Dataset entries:
----------------

-- ==== Sys2Proof/Word.lean ====
section
/-!
DEFINITION. The bit-vector types of the fabric's wires and registers (spec/00_scope.md R7, 30_encoding.md R80, R81),
and the byte storage of a device as a list of cells.
-/

namespace Sys2Proof

/-- One byte. -/
abbrev Byte := BitVec 8

/-- An address: a request address, a beat address, a device base, a device length or an offset (`ADDR_WIDTH`, R7, D1). -/
abbrev Addr := BitVec 64

/-- A value of the read-data or the write-data bus (`DATA_WIDTH`, R7, D2). -/
abbrev Data := BitVec 64

/-- The write byte-enable mask (`STRB_WIDTH`, R7, D2). -/
abbrev Strobe := BitVec 8

/-- The `size` field: log2 of the bytes of a beat (`SIZE_WIDTH`, R7, R87). -/
abbrev SizeField := BitVec 3

/-- The `len` field: the number of beats minus one (`LEN_WIDTH`, R7, R84). -/
abbrev LenField := BitVec 8

/-- The raw `burst` field (`BURST_WIDTH`, R7, R85). -/
abbrev BurstField := BitVec 2

/-- A response code as it stands on `bresp` or `rresp` (`RESP_WIDTH`, R7, R86). -/
abbrev RespField := BitVec 2

/-- A transaction id. The fabric only copies ids, so an id is held as a number. `ID_WIDTH` is open (D3), and an id on a wire
lies below `2 ^ ID_WIDTH`. DESIGN CHOICE, safe: notes/assumptions/8.md. -/
abbrev TxnId := Nat

/-- The byte storage of a device: cells of an offset and a byte. What it means, and its canonical form, are in
Machine/Ops.lean (`Memory.read`, `Memory.write`, `Memory.wf`). -/
structure Memory where
  /-- The bytes that differ from what an unlisted offset reads as, offsets strictly rising. -/
  cells : List Host.Cell
deriving DecidableEq, Repr, Inhabited

end Sys2Proof
end

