-- ==== Sys2Proof/Machine/Write.lean ====
section
/-!
DEFINITION. The meanings of the WR.* request kinds (spec/44_write_engine.md R219 to R222), plain writes. A meaning is one evaluation
of the write engine for the request (notes/assumptions/1.md).
-/

namespace Sys2Proof.Machine

/-- `WR.FIXED` (R219): every beat at the request's address. -/
def execWrFixed (size len : Nat) (s : State) : Host.Outcome State Fault Refusal :=
  .next (evalWrite
    { dir := true
      lock := false
      burst := BurstMode.fixed.code
      size := BitVec.ofNat 3 size
      len := BitVec.ofNat 8 len } s)

/-- `WR.INCR` (R220): beat `i` at the request's address plus `i * 2^size`. -/
def execWrIncr (size len : Nat) (s : State) : Host.Outcome State Fault Refusal :=
  .next (evalWrite
    { dir := true
      lock := false
      burst := BurstMode.incr.code
      size := BitVec.ofNat 3 size
      len := BitVec.ofNat 8 len } s)

/-- `WR.WRAP` (R221): the beats cycle within the window. -/
def execWrWrap (size len : Nat) (s : State) : Host.Outcome State Fault Refusal :=
  .next (evalWrite
    { dir := true
      lock := false
      burst := BurstMode.wrap.code
      size := BitVec.ofNat 3 size
      len := BitVec.ofNat 8 len } s)

/-- `WR.BADBURST` (R222): the invalid burst value, every beat at the request's address (41_burst_address.md R134). -/
def execWrBadburst (size len : Nat) (s : State) : Host.Outcome State Fault Refusal :=
  .next (evalWrite
    { dir := true
      lock := false
      burst := badBurstCode
      size := BitVec.ofNat 3 size
      len := BitVec.ofNat 8 len } s)

end Sys2Proof.Machine
end

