/-! ## Reservations (R151) -/

theorem Monitor.reserve_of_first_free (m : Monitor) (a : Addr) (s : SizeField) (i : Nat) (t : Slot)
    (hget : m.slots[i]? = some t) (hfree : t.valid = false)
    (hfirst : ∀ (j : Nat) (u : Slot), j < i → m.slots[j]? = some u → u.valid = true) :
    m.reserve a s = { slots := m.slots.set i { valid := true, addr := a, size := s }, cursor := m.cursor } := by
  obtain ⟨hlt, rfl⟩ := List.getElem?_eq_some_iff.mp hget
  have hfind : m.slots.findIdx? (fun t => !t.valid) = some i := by
    refine List.findIdx?_eq_some_iff_getElem.mpr ⟨hlt, by simp [hfree], fun j hj => ?_⟩
    simp [hfirst j _ hj (List.getElem?_eq_getElem (hj.trans hlt))]
  simp only [Monitor.reserve, hfind]

theorem Monitor.reserve_of_full (m : Monitor) (a : Addr) (s : SizeField) (hfull : ∀ t ∈ m.slots, t.valid = true) :
    m.reserve a s =
      { slots := m.slots.set m.cursor { valid := true, addr := a, size := s }
        cursor := (m.cursor + 1) % m.slots.length } := by
  have hfind : m.slots.findIdx? (fun t => !t.valid) = none :=
    List.findIdx?_eq_none_iff.mpr fun t ht => by simp [hfull t ht]
  simp only [Monitor.reserve, hfind]

/-- Where a reservation goes: into a free slot, or, the table being full, over the slot at the cursor. -/
theorem Monitor.reserve_slots (m : Monitor) (a : Addr) (s : SizeField) :
    ∃ i, (m.reserve a s).slots = m.slots.set i { valid := true, addr := a, size := s } ∧
      ((∃ t, m.slots[i]? = some t ∧ t.valid = false) ∨ (i = m.cursor ∧ ∀ t ∈ m.slots, t.valid = true)) := by
  cases hfind : m.slots.findIdx? (fun t => !t.valid) with
  | some i =>
    obtain ⟨hlt, hfree, -⟩ := List.findIdx?_eq_some_iff_getElem.mp hfind
    refine ⟨i, by simp only [Monitor.reserve, hfind], .inl ⟨_, List.getElem?_eq_getElem hlt, ?_⟩⟩
    simpa using hfree
  | none =>
    have hfull : ∀ t ∈ m.slots, t.valid = true := by simpa using List.findIdx?_eq_none_iff.mp hfind
    exact ⟨m.cursor, by rw [m.reserve_of_full a s hfull], .inr ⟨rfl, hfull⟩⟩

/-- A reservation takes a live slot away only by eviction: the table is full and the cursor points at the slot. -/
theorem Monitor.full_of_lost_by_reserve (m : Monitor) (a : Addr) (s : SizeField) (n : Nat) (r : Slot)
    (hget : m.slots[n]? = some r) (hlive : r.valid = true) (hlost : (m.reserve a s).slots[n]? ≠ some r) :
    m.cursor = n ∧ ∀ t ∈ m.slots, t.valid = true := by
  obtain ⟨i, hslots, hplace⟩ := m.reserve_slots a s
  have hin : i = n := by
    by_contra hne
    rw [hslots, List.getElem?_set_ne hne] at hlost
    exact hlost hget
  subst hin
  rcases hplace with ⟨t, ht, hfree⟩ | ⟨hcursor, hfull⟩
  · obtain rfl : r = t := Option.some.inj (hget.symm.trans ht)
    exact absurd hlive (by simp [hfree])
  · exact ⟨hcursor.symm, hfull⟩

/-! ## Clearing (R154) -/

/-- What clearing leaves of a slot: its address and size, and its reservation if that does not meet the access. -/
theorem Monitor.invalidate_slot (m : Monitor) (a : Addr) (s : SizeField) (i : Nat) (t : Slot) (hget : m.slots[i]? = some t) :
    ∃ u, (m.invalidateConflicting a s).slots[i]? = some u ∧ u.addr = t.addr ∧ u.size = t.size ∧
      (u.valid = true ↔ t.valid = true ∧ intersects a s t.addr t.size = false) := by
  refine ⟨_, by rw [Monitor.invalidate_getElem?, hget, Option.map_some], ?_⟩
  split
  next hmeet =>
    obtain ⟨-, hint⟩ := (t.conflictsWith_iff a s).mp hmeet
    exact ⟨rfl, rfl, by simp [hint]⟩
  next hapart =>
    refine ⟨rfl, rfl, ?_⟩
    simpa [t.conflictsWith_iff a s] using hapart

/-- Clearing takes away a live slot only if its range meets the access. -/
theorem Monitor.intersects_of_lost_by_invalidate (m : Monitor) (a : Addr) (s : SizeField) (n : Nat) (r : Slot)
    (hget : m.slots[n]? = some r) (hlost : (m.invalidateConflicting a s).slots[n]? ≠ some r) :
    intersects a s r.addr r.size = true := by
  rw [Monitor.invalidate_getElem?, hget] at hlost
  cases hmeet : r.conflictsWith a s with
  | true =>
    obtain ⟨-, hint⟩ := (r.conflictsWith_iff a s).mp hmeet
    exact hint
  | false => simp [hmeet] at hlost

/-- After clearing for an access no live reservation meets it. -/
@[simp] theorem Monitor.conflicts_invalidate (m : Monitor) (a : Addr) (s : SizeField) :
    (m.invalidateConflicting a s).conflicts a s = false := by
  rw [Bool.eq_false_iff, ne_eq, Monitor.conflicts_iff]
  rintro ⟨u, hu, hmeet⟩
  obtain ⟨hlive, hint⟩ := (u.conflictsWith_iff a s).mp hmeet
  obtain ⟨i, hi⟩ := List.mem_iff_getElem?.mp hu
  have hold := m.invalidate_live a s i u hi hlive
  obtain ⟨v, hv, -, -, hkept⟩ := m.invalidate_slot a s i u hold
  obtain rfl : u = v := Option.some.inj (hi.symm.trans hv)
  obtain ⟨-, hapart⟩ := hkept.mp hlive
  simp [hint] at hapart

@[simp] theorem Monitor.hit_invalidate (m : Monitor) (a : Addr) (s : SizeField) :
    (m.invalidateConflicting a s).hit a = false := by
  rw [Bool.eq_false_iff]
  intro hhit
  simpa using Monitor.conflicts_of_hit _ a s hhit

end Sys2Proof.Machine
end

section
/-!
PROOFS. The monitor at the engines' beats (42_exclusive_monitor.md R155): what a handshaked read beat and a valid write beat of
any kind do, and that a beat decodes alike at every moment of an edge.
-/

namespace Sys2Proof.Machine

open Sys2Proof.Safety

/-! ## Beats of the engines -/

@[simp] theorem acknowledgeReadBeat_M (q : Request) (a : Addr) (valid : Bool) (s : State) :
    (acknowledgeReadBeat q a valid s).M =
      if q.lock && (valid || s.params.reserveOnDecErr) then s.M.reserve a q.size else s.M := rfl

@[simp] theorem takeWriteBeat_registry (q : Request) (a : Addr) (k : Nat) (off : Addr) (s : State) :
    (takeWriteBeat q a k off s).registry =
      if writeReaches q.lock (s.M.hit a) then writeDevice s.registry k off s.inp.wdata q.size s.inp.wstrb
      else s.registry := rfl

@[simp] theorem takeWriteBeat_W_pending (q : Request) (a : Addr) (k : Nat) (off : Addr) (s : State) :
    (takeWriteBeat q a k off s).W.pending = writeBeatResp q.lock (s.M.hit a) := by
  simp only [takeWriteBeat]
  split <;> rfl

/-- A handshaked valid beat of a locked read reserves its address (R190). -/
theorem evalRead_M_of_locked_beat (q : Request) (s : State) (k : Nat) (off : Addr) (hlock : q.lock = true)
    (hs : s.R.state = .sending) (hready : s.inp.rready = true)
    (htarget : beatDevice s q s.R.addr s.R.beat = some (k, off)) :
    (evalRead q s).M = s.M.reserve (beatAddr s.params q s.R.addr s.R.beat) q.size := by
  rw [evalRead_sending q s hs, sendRead_valid_ready q s k off htarget hready, acknowledgeReadBeat_M, presentReadBeat_M,
    hlock]
  rfl

/-- A read evaluation keeps bases and lengths (R24). -/
theorem evalRead_ranges (q : Request) (s : State) : registryRanges (evalRead q s).registry = registryRanges s.registry := by
  rcases evalRead_registry q s with h | ⟨k, off, -, h⟩ <;> rw [h]
  exact registryRanges_readDevice _ _ _ _

/-- A valid write data beat (R214). -/
theorem evalWrite_valid_beat (q : Request) (s : State) (k : Nat) (off : Addr) (hs : s.W.state = .acceptingData)
    (hvalid : s.inp.wvalid = true) (htarget : beatDevice s q s.W.addr s.W.beat = some (k, off)) :
    evalWrite q s =
      takeWriteBeat q (beatAddr s.params q s.W.addr s.W.beat) k off (driveWriteOpen s false true) := by
  rw [evalWrite_accepting q s hs, acceptWriteData_valid q s k off htarget hvalid]
  rfl

/-- EXCLUSIVE-OK is the response of a locked beat that hits, and of no other (R214). -/
theorem writeBeatResp_eq_exokay_iff (lock hit : Bool) :
    writeBeatResp lock hit = .exokay ↔ lock = true ∧ hit = true := by
  cases lock <;> cases hit <;> decide

/-! ## Beats within an edge -/

/-- The device steps do not change which device a beat decodes to. -/
theorem beatDevice_beginEdge (s : State) (q : Request) (start : Addr) (beat : Nat) :
    beatDevice (beginEdge s) q start beat = beatDevice s q start beat :=
  beatDevice_of_ranges s (beginEdge s) q start beat (beginEdge_ranges s) rfl

/-- Nor does the read engine's evaluation. -/
theorem beatDevice_readPart (s : State) (q : Request) (start : Addr) (beat : Nat) :
    beatDevice (readPart s) q start beat = beatDevice s q start beat := by
  obtain ⟨hparams, -⟩ := readPart_frame s
  exact beatDevice_of_ranges s (readPart s) q start beat (readPart_ranges s) hparams

/-- Whose reservation is live after the read engine's evaluation: one live before it, or that of the locked beat handshaked. -/
theorem hit_readPart (s : State) (a : Addr) (h : (readPart s).M.hit a = true) :
    s.M.hit a = true ∨
      (s.R.state = .sending ∧ s.inp.rready = true ∧ s.R.lock = true ∧
        beatAddr s.params (readLatched s.R) s.R.addr s.R.beat = a) := by
  rcases readPart_M s with hM | ⟨hs, hready, hlock, -, hM⟩ <;> rw [hM] at h
  · exact .inl h
  · rcases Monitor.hit_of_hit_reserve _ _ _ _ h with hold | hnew
    · exact .inl hold
    · exact .inr ⟨hs, hready, hlock, hnew⟩

/-- The read engine's evaluation takes away a live slot only by evicting it for a locked read's handshaked beat (R157 (b)). -/
theorem lost_by_readPart (s : State) (n : Nat) (r : Slot) (hget : s.M.slots[n]? = some r) (hlive : r.valid = true)
    (hlost : (readPart s).M.slots[n]? ≠ some r) :
    s.R.state = .sending ∧ s.inp.rready = true ∧ s.R.lock = true ∧ s.M.cursor = n ∧
      (∀ u ∈ s.M.slots, u.valid = true) ∧
      ((beatDevice s (readLatched s.R) s.R.addr s.R.beat).isSome = true ∨ s.params.reserveOnDecErr = true) := by
  rcases readPart_M s with hM | ⟨hs, hready, hlock, hbeat, hM⟩ <;> rw [hM] at hlost
  · exact absurd hget hlost
  · obtain ⟨hcursor, hfull⟩ := s.M.full_of_lost_by_reserve _ _ n r hget hlive hlost
    exact ⟨hs, hready, hlock, hcursor, hfull, hbeat⟩

/-- The write engine's evaluation takes away a slot only by a valid data beat that meets it (R157 (a)). -/
theorem lost_by_writePart (s : State) (n : Nat) (r : Slot) (hget : s.M.slots[n]? = some r)
    (hlost : (writePart s).M.slots[n]? ≠ some r) :
    s.W.state = .acceptingData ∧ s.inp.wvalid = true ∧
      (beatDevice s (writeLatched s.W) s.W.addr s.W.beat).isSome = true ∧
      intersects (beatAddr s.params (writeLatched s.W) s.W.addr s.W.beat) s.W.size r.addr r.size = true := by
  rcases writePart_cases s with ⟨-, -, hM⟩ | ⟨-, -, -, hM, -⟩ | ⟨hs, hvalid, p, htarget, hM, -⟩ <;> rw [hM] at hlost
  · exact absurd hget hlost
  · exact absurd hget hlost
  · exact ⟨hs, hvalid, Option.isSome_of_eq_some htarget, s.M.intersects_of_lost_by_invalidate _ _ n r hget hlost⟩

----------------

■ Task instructions:
From the data, collect all lines where the string "abbrev" appears.

■ Task answer:
abbrev Byte := BitVec 8
abbrev Addr := BitVec 64
abbrev Data := BitVec 64
abbrev Strobe := BitVec 8
abbrev SizeField := BitVec 3
abbrev LenField := BitVec 8
abbrev BurstField := BitVec 2
abbrev RespField := BitVec 2
abbrev TxnId := Nat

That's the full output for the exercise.